Ketentuan pasal 50 huruf a hanya dapat diterapkan jika:
a.       Pelaku usaha melakukan perbuatan dan atau perjanjian karena melaksanakan ketentuan Undang-Undang atau peraturan perundangundangan dibawah Undang-Undang tetapi mendapat delegasi secara tegas dari Undang-undang.
b.      Pelaku usaha yang bersangkutan adalah pelaku usaha yang dibentuk atau ditunjuk oleh pemerintah.

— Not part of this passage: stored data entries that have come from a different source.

-- ==== Sys2Proof/Machine/Switch.lean ====
section
/-!
DEFINITION. The switch core (spec/10_switch_core.md R230-R241) and the route lookup (spec/11_routing_and_slices.md
R247-R252, R263): where a frame goes, how it waits, and who is evicted, aged, spilled or held back.
-/
namespace Sys2Proof.Machine

/-! ### Ports and end-points -/

/-- Vangeri port `p`. -/
def State.port (s : State) (p : Nat) : VPort := Sparse.get (fun _ => {}) s.ports p
/-- `s` with Vangeri port `p` set. -/
def State.setPort (s : State) (p : Nat) (v : VPort) : State :=
  { s with ports := Sparse.set (fun _ => {}) s.ports p v }

/-- `s` with a frame that a reserved header field makes unfit discarded at end-point `n` and counted (R76). -/
def State.countDiscard (s : State) (n : Nat) : State :=
  let e := s.ep n
  s.setEp n { e with discarded := e.discarded + 1 }

/-- The egress of a local end-point. -/
def epEgress (n : Nat) : Nat := 128 + n

/-- Port `p` is a far port (R474). -/
def State.isFar (s : State) (p : Nat) : Bool := bitAt (s.reg (Reg.RTE_PORT_FAR (p / 64))).toNat (p % 64)

/-- RTE_NBR_EXP of port `p` in effect in this turn: a write takes effect in the next (R263). -/
def State.nbrExp (s : State) (p : Nat) : Word :=
  match s.sw.nbrOld.find? (fun x => x.1 == s.clk && x.2.1 == p) with
  | some x => x.2.2
  | none => s.reg (Reg.RTE_NBR_EXP p)

/-- A field of the expected neighbour of port `p` in effect in this turn. -/
def State.nbrGet (s : State) (p : Nat) (f : RField) : Nat := fieldGet (s.nbrExp p) f.hi f.lo

/-- The seen identity of port `p` is the expected one. -/
def State.nbrSame (s : State) (p : Nat) : Bool :=
  s.get (F.RTE_NBR_SEEN_DOMAIN p) == s.nbrGet p (F.RTE_NBR_EXP_DOMAIN p)
    && s.get (F.RTE_NBR_SEEN_MEMBER p) == s.nbrGet p (F.RTE_NBR_EXP_MEMBER p)
    && s.get (F.RTE_NBR_SEEN_PORT p) == s.nbrGet p (F.RTE_NBR_EXP_PORT p)

/-- Port `p` is in service (R263). -/
def State.inService (s : State) (p : Nat) : Bool :=
  s.flag (F.VPT_STAT_UP p) && s.get (F.VPT_STAT_LSTATE p) != 3 && s.flag (F.RTE_NBR_SEEN_VALID p)
    && s.nbrGet p (F.RTE_NBR_EXP_VALID p) != 0 && (s.nbrGet p (F.RTE_NBR_EXP_ANY p) != 0 || s.nbrSame p)

/-! ### Route lookup -/

/-- What a lookup finds. -/
inductive Route where
  | egress (e : Nat)
  | foreign
  | isolated
  | noPort
  deriving DecidableEq, Repr

/-- The port set of a near entry. -/
def State.nearPorts (s : State) (e m : Nat) : Nat :=
  (s.reg (Reg.RTE_NEAR_B e m)).toNat + (s.reg (Reg.RTE_NEAR_C e m)).toNat * 2 ^ 64
/-- The port set of a far entry. -/
def State.farPorts (s : State) (e d : Nat) : Nat :=
  (s.reg (Reg.RTE_FAR_B e d)).toNat + (s.reg (Reg.RTE_FAR_C e d)).toNat * 2 ^ 64

/-- The port choice of R250. -/
def State.choosePort (s : State) (f : Frame) (spray : Bool) (ports : Nat) : Route :=
  let up := (setBitsList ports 128).filter s.inService
  match up with
  | [] => .noPort
  | _ :: _ => .egress (up.getD (portHash f spray % up.length) 0)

Tujuan ditetapkannya pedoman pelaksanaan pasal 50 huruf a adalah sebagai
berikut ini:
a)      Agar terdapat kesamaan tafsir terhadap masing-masing unsur atau elemen dari pasal 50 huruf a, sehingga terdapat kepastian hukum dan dapat dihindari terjadinya kekeliruan atau sengketa di dalam penerapannya.

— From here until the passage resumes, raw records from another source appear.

-- ==== Sys2Proof/Machine/Issue.lean ====
section
/-!
DEFINITION. The issuing side of a Ronpel end-point (spec/03_fabric_addressing.md R65-R71, spec/04_ronpel_transactions.md
R79, R80, R83, R84, R88-R90, R100, R101, spec/05_memory_model.md R108-R113): checks, trackers, sequence numbers, proof
writes, fences, retries, final statuses.
-/
namespace Sys2Proof.Machine

/-! ### Queues -/

/-- The end-point that owns requester queue `q` (R14). -/
def State.owner (s : State) (q : Nat) : Option Nat :=
  (List.range 21).find? (fun n => decide (q < 512) && bitAt (s.reg (Reg.REP_QOWN n (q / 64))).toNat (q % 64))

/-- Unscheduled requests of queue `q` use the background class (Table 4-15). -/
def State.queueBg (s : State) (ep q : Nat) : Bool := bitAt (s.reg (Reg.REP_QCLASS ep (q / 64))).toNat (q % 64)

/-- The issuing side of queue `q`. -/
def State.queue (s : State) (q : Nat) : QueueState := Sparse.get (fun _ => {}) s.rep.queues q
/-- `s` with the issuing side of queue `q` set. -/
def State.setQueue (s : State) (q : Nat) (v : QueueState) : State :=
  { s with rep := { s.rep with queues := Sparse.set (fun _ => {}) s.rep.queues q v } }

/-- The tracker with tag `t`. -/
def State.tracker (s : State) (t : Nat) : Option Tracker := s.rep.trackers.find? (fun x => x.frame.tag == t)
/-- `s` with a tracker replaced by the one of the same tag. -/
def State.setTracker (s : State) (t : Tracker) : State :=
  { s with rep := { s.rep with
      trackers := s.rep.trackers.map (fun x => if x.frame.tag = t.frame.tag then t else x) } }

/-! ### Checks (R65, R66, R78) -/

/-- The bit of REP_WIN_A that grants a request type (Table 3-5). -/
def rightBit (op : Nat) : Nat :=
  if op = opLoad then 0 else if op = opStore then 1 else if op = opProof then 2 else if op = opXa then 4 else 3

/-- A register of a window table as the checks of this turn see it: a write governs the requests of the turns after it
(R71). -/
def State.winReg (s : State) (a : Nat) : Word :=
  match s.rep.winOld.find? (fun x => x.1 == s.clk && x.2.1 == a) with
  | some x => x.2.2
  | none => s.reg a

/-- A field of a window table as the checks of this turn see it. -/
def State.winGet (s : State) (f : RField) : Nat := fieldGet (s.winReg f.addr) f.hi f.lo

/-- `s` with the register at `a` about to be written: the checks of this turn keep seeing what it holds. -/
def State.winKeep (s : State) (a : Nat) : State :=
  let now := s.rep.winOld.filter (fun x => x.1 == s.clk)
  { s with rep := { s.rep with winOld := if now.any (fun x => x.2.1 == a) then now else now ++ [(s.clk, a, s.reg a)] } }

/-- Window `e` of end-point `n` covers bytes `[off, off + len)` of a kind at a member, for queue `q` (R65). -/
def State.windowCovers (s : State) (n e q kind member off len : Nat) : Bool :=
  s.winGet (F.REP_WIN_A_VALID n e) == 1 && s.winGet (F.REP_WIN_A_KIND n e) == kind
    && decide (s.winGet (F.REP_WIN_A_MEMBER_FIRST n e) ≤ member) && decide (member ≤ s.winGet (F.REP_WIN_A_MEMBER_LAST n e))
    && decide (s.winGet (F.REP_WIN_A_QUEUE_FIRST n e) ≤ q) && decide (q ≤ s.winGet (F.REP_WIN_A_QUEUE_LAST n e))
    && decide (s.winGet (F.REP_WIN_B_BASE n e) * 4096 ≤ off)
    && decide (off + len ≤ (s.winGet (F.REP_WIN_C_LIMIT n e) + 1) * 4096)

/-- The windows of end-point `n` grant a right, `bit` of REP_WIN_A, over a span: the lowest covering window decides. -/
def State.windowGrants (s : State) (n q kind member off len bit : Nat) : Bool :=
  match (List.range 64).find? (fun e => s.windowCovers n e q kind member off len) with
  | some e => bitAt (s.winReg (Reg.REP_WIN_A n e)).toNat bit
  | none => false

/-- Bytes that a memory request addresses from ADDR (R77, R82). -/
def Frame.span (f : Frame) : Nat := if f.opcode = opXa then 80 else if isAtomic8 f.opcode then 8 else f.bytes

b)      Agar pasal 50 huruf a diterapkan dengan tepat, benar, dan adil, serta, konsisten sehingga dapat dicapai kepastian hukum.
Dengan pembahasan tersebut maka dapat dikatakan bahwa pengaturan pasal 50 huruf (a) UU No. 5 Tahun 1999 hanya berlaku terhadap peraturan yang berupa UU atau dibawah UU akan tetapi mendapat delegasi langsung dari UU yang berlaku. Jadi apabila ada pelaku usaha yang melakukan tindakan monopoli berdasarkan sebuah peraturan dibawah UU tanpa delegasi langsung dari UU maka pelaku usaha tersebut secara tegas telah melanggar ketentuan dari pasal 50 huruf (a) UU No. 5 Tahun 1999 ini. Jika dilihat dari ketentuan perundang-undangan yang dapat dijadikan landasan dalam pelaksanaan monopoli tersebut, maka penentuan perbuatan ini termasuk ke dalam Rule Of Reason dimana tujuan dan latar belakang dari pelaksanaan perbuatan monopoli tersebut menjadi unsur utama dalam penerapan pasal 50 huruf (a) UU No. 5 Tahun 1999.

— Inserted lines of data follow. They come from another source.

/-- `s` with a final status write put on the link: 8 bytes at an 8-byte boundary (Table 14-1). -/
def State.sendStatusWrite (s : State) (a pasid iova addr : Nat) (data : List Byte) (translated : Bool) : State :=
  s.emit (.hostWrite a pasid addr 0 data false translated (s.tlpMark a iova))

/-- `s` with access `h` sent as a read of the granules it touches (Table 14-1: reads start on a 32-byte boundary). -/
def State.sendRead (s : State) (a : Nat) (h : HostAccess) (addr : Nat) (translated : Bool) : State :=
  let x := s.attach a
  let s1 := s.setAttach a { x with nextTag := (x.nextTag + 1) % 2 ^ 14 }
  (s1.setAccess a { h with step := .sent x.nextTag s.clk }).emit
    (.hostRead a x.nextTag h.pasid (addr - addr % 32) (32 * granuleSpan addr h.bytes) translated (s.tlpMark a h.iova))

/-- `s` with the descriptor of entry `j` of port `a` ended: counted, and its vector raised if it says NOTIFY (R332). -/
def State.jobEnded (s : State) (a j : Nat) : State :=
  let x := s.attach a
  match x.jobs.find? (fun y => y.entry == j) with
  | none => s
  | some job =>
    let s1 := (s.setAttach a { x with jobs := x.jobs.filter (fun y => y.entry != j) }).count (F.ATT_DB_STAT_DMA_DONE a) 1
    if bitAt (bytesAt job.desc 28 1) 1 then s1.raiseVector a (job.queue % 64) else s1

/-- `s` with access `h` performed at host address `addr`: a read sent, or writes put on the link and their source told
(R323-R325, R327). -/
def State.performAccess (s : State) (a : Nat) (h : HostAccess) (addr : Nat) (translated : Bool) : State :=
  match h.use with
  | .peer f =>
    if f.opcode = opLoad then s.sendRead a h addr translated
    else
      let (gs, s1) := s.attCheck a (f.addr / 32 * 32) f.gran
      let s2 := (s1.dropAccess a h.id).sendWrite a h.pasid h.iova addr (ofGranules f.addr f.bytes gs) (gs.any (·.poison)) translated
      s2.answer (epLocal f.dst) f 1 id
  | .report _ bytes =>
    let s1 := (s.dropAccess a h.id).sendWrite a h.pasid h.iova addr (bytes.take 56) false translated
    (s1.sendStatusWrite a h.pasid h.iova (addr + 56) (bytes.drop 56) translated).count (F.ATT_DB_STAT_FENCES a) 1
  | .descFetch _ => s.sendRead a h addr translated
  | .descWrite j bytes =>
    let s1 := (s.dropAccess a h.id).sendStatusWrite a h.pasid h.iova (addr + 8) (toBytesLE 8 s.now) translated
    (s1.sendStatusWrite a h.pasid h.iova addr bytes translated).jobEnded a j
  | .dmaPart j k =>
    (s.dropAccess a h.id).mapJob a j (fun x => { x with parts := (x.parts.zipIdx).map (fun (p, i) =>
      if i = k ∧ p.step = 0 then { p with step := 1 } else p) })
  | .dmaRead _ _ _ _ => s.sendRead a h addr translated
  | .dmaWrite j k _ bytes poison =>
    let (gs, s1) := s.attCheck a h.iova ((chunks 32 bytes).map (fun d => { data := d, poison := poison }))
    ((s1.dropAccess a h.id).sendWrite a h.pasid h.iova addr (gs.flatMap (·.data)) (gs.any (·.poison)) translated).mapJob a j
      (·.landed k bytes.length)
  | .plateOut _ => s.dropAccess a h.id

/-- `s` with access `h`, where it still stands, ended without its effect, with status `st` (R327, R328, R331). -/
def State.failAccess (s : State) (a : Nat) (h : HostAccess) (st : Nat) : State :=
  let s1 := s.dropAccess a h.id
  if !(s.attach a).accesses.any (fun y => y.id == h.id) then s
  else match h.use with
  | .peer f => s1.answer (epLocal f.dst) f st id
  | .report token _ => s1.fault 3 0x0021 7 a { detail0 := token }
  | .descFetch j => s1.mapJob a j (fun x => { x with fail := some st, ending := true, desc := List.replicate 64 0 })
  | .descWrite j _ => s1.jobEnded a j
  | .dmaPart j k => s1.mapJob a j (fun x => (x.failWith st).dropPart k)
  | .dmaRead j k _ n => s1.mapJob a j (fun x => (x.failWith st).landed k n)
  | .dmaWrite j k _ bytes _ => s1.mapJob a j (fun x => (x.failWith st).landed k bytes.length)
  | .plateOut q =>
    s1.tell { origin := .plate q, frame := { opcode := opStore }, status := st, delay := 0, data := [], poison := false }

/-! ### Faults (R328, R330, R331) -/

/-- What handles a fault of an access. -/
inductive FaultWay where
  | fail
  /-- Page request or batch; of a DMA tile or of a fabric PEER request. -/
  | page (dma : Bool)
  deriving DecidableEq, Repr

/-- How the fault of an access is handled, by its source (R328). -/
def HostUse.way : HostUse → FaultWay
  | .peer f => if epLocal f.src = 17 then .fail else .page false
  | .report _ _ | .descFetch _ | .descWrite _ _ | .plateOut _ => .fail
  | .dmaPart _ _ | .dmaRead _ _ _ _ | .dmaWrite _ _ _ _ _ => .page true

/-- The DMA entry that an access is for. -/
def HostUse.entry : HostUse → Option Nat
  | .descFetch j | .descWrite j _ | .dmaPart j _ | .dmaRead j _ _ _ | .dmaWrite j _ _ _ _ => some j
  | .peer _ | .report _ _ | .plateOut _ => none

/-- `s` with a fault gathered for a batch, once per page and source. -/
def State.gatherFault (s : State) (a : Nat) (h : HostAccess) (dma : Bool) : State :=
  let x := s.attach a
  let page := h.iova / 4096
  if x.faults.any (fun p => p.pasid == h.pasid && p.page == page && p.dma == dma) then s
  else
    let (q, ix) : Nat × Nat := match h.use with
      | .peer f => (f.tag / 512 % 512, 0)
      | .dmaPart j _ | .dmaRead j _ _ _ | .dmaWrite j _ _ _ _ =>
        match x.jobs.find? (fun y => y.entry == j) with
        | some job => (job.queue, job.index)
        | none => (0, 0)
      | .report _ _ | .descFetch _ | .descWrite _ _ | .plateOut _ => (0, 0)
    s.setAttach a { x with faults := x.faults ++
      [{ pasid := h.pasid, page := page, write := h.write, dma := dma, queue := q, index := ix, since := s.clk, turn := s.now }] }

/-- `s` with access `h` held for page request `g`; how long a PEER request is held counts from the first time (R330). -/
def State.holdAccess (s : State) (a : Nat) (h : HostAccess) (g : Nat) : State :=
  s.setAccess a { h with step := .paging g, heldAt := h.heldAt.orElse (fun _ => some s.clk) }

/-- `s` with the fault of access `h` batched (R331). -/
def State.batchAccess (s : State) (a : Nat) (h : HostAccess) (dma : Bool) : State :=
  let s1 := s.gatherFault a h dma
  if dma then s1.setAccess a { h with step := .batched } else s1.failAccess a h 0x40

3.1.3 Monopoly by Law dalam Pasal 51 UU No. 5 Tahun 1999
Pasal 51 UU No. 5 Tahun 1999 juga mengatur mengenai monopoli oleh negara sebagai berikut:
“Monopoli dan/atau pemusatan kegiatan yang berkaitan dengan produksi dan/atau
pemasaran barang dan/atau jasa yang menguasai hajat hidup orang banyak serta
cabang-cabang produksi yang penting bagi negara diatur dengan undang-undang
dan diselenggarakan oleh Badan Usaha Milik Negara dan/atau badan atau lembaga
yang dibentuk atau ditunjuk oleh Pemerintah”
Pengecualian terhadap monopoli yang tercantum dalam pasal 51 UU No. 5 Tahun 1999 memiliki unsur-unsur sebagai berikut:
a) Monopoli atau pemusatan kegiatan
b) Yang berkaitan dengan produksi dan/atau pemasaran barang dan/atau jasa yang menguasai hajat hidup orang banyak serta cabang-cabang produksi yang penting bagi negara.
c.) Diatur dengan undang-undang.
d.) Diselenggarakan oleh Badan Usaha Milik Negara dan/atau badan atau lembaga yang dibentuk atau ditunjuk oleh Pemerintah
Perbuatan yang harus dilakukan untuk memenuhi unsur dalam pasal 51 ini adalah monopoli dan/atau pemusatan kekuatan yang dapat dilakukan oleh satu dan/atau beberapa orang pelaku usaha. Unsur pemusatan kegiatan dalam pasal 51 UU No.5 Tahun 1999 dapat didefinisikan sebagai pemusatan kekuatan ekonomi sebagaimana dimaksud dalam Pasal 1 angka 3 UU Nomor 5 Tahun 1999, yaitu:
“Penguasaan yang nyata atas suatu pasar bersangkutan oleh satu atau lebih pelaku
usaha sehingga dapat menentukan harga barang dan atau jasa.”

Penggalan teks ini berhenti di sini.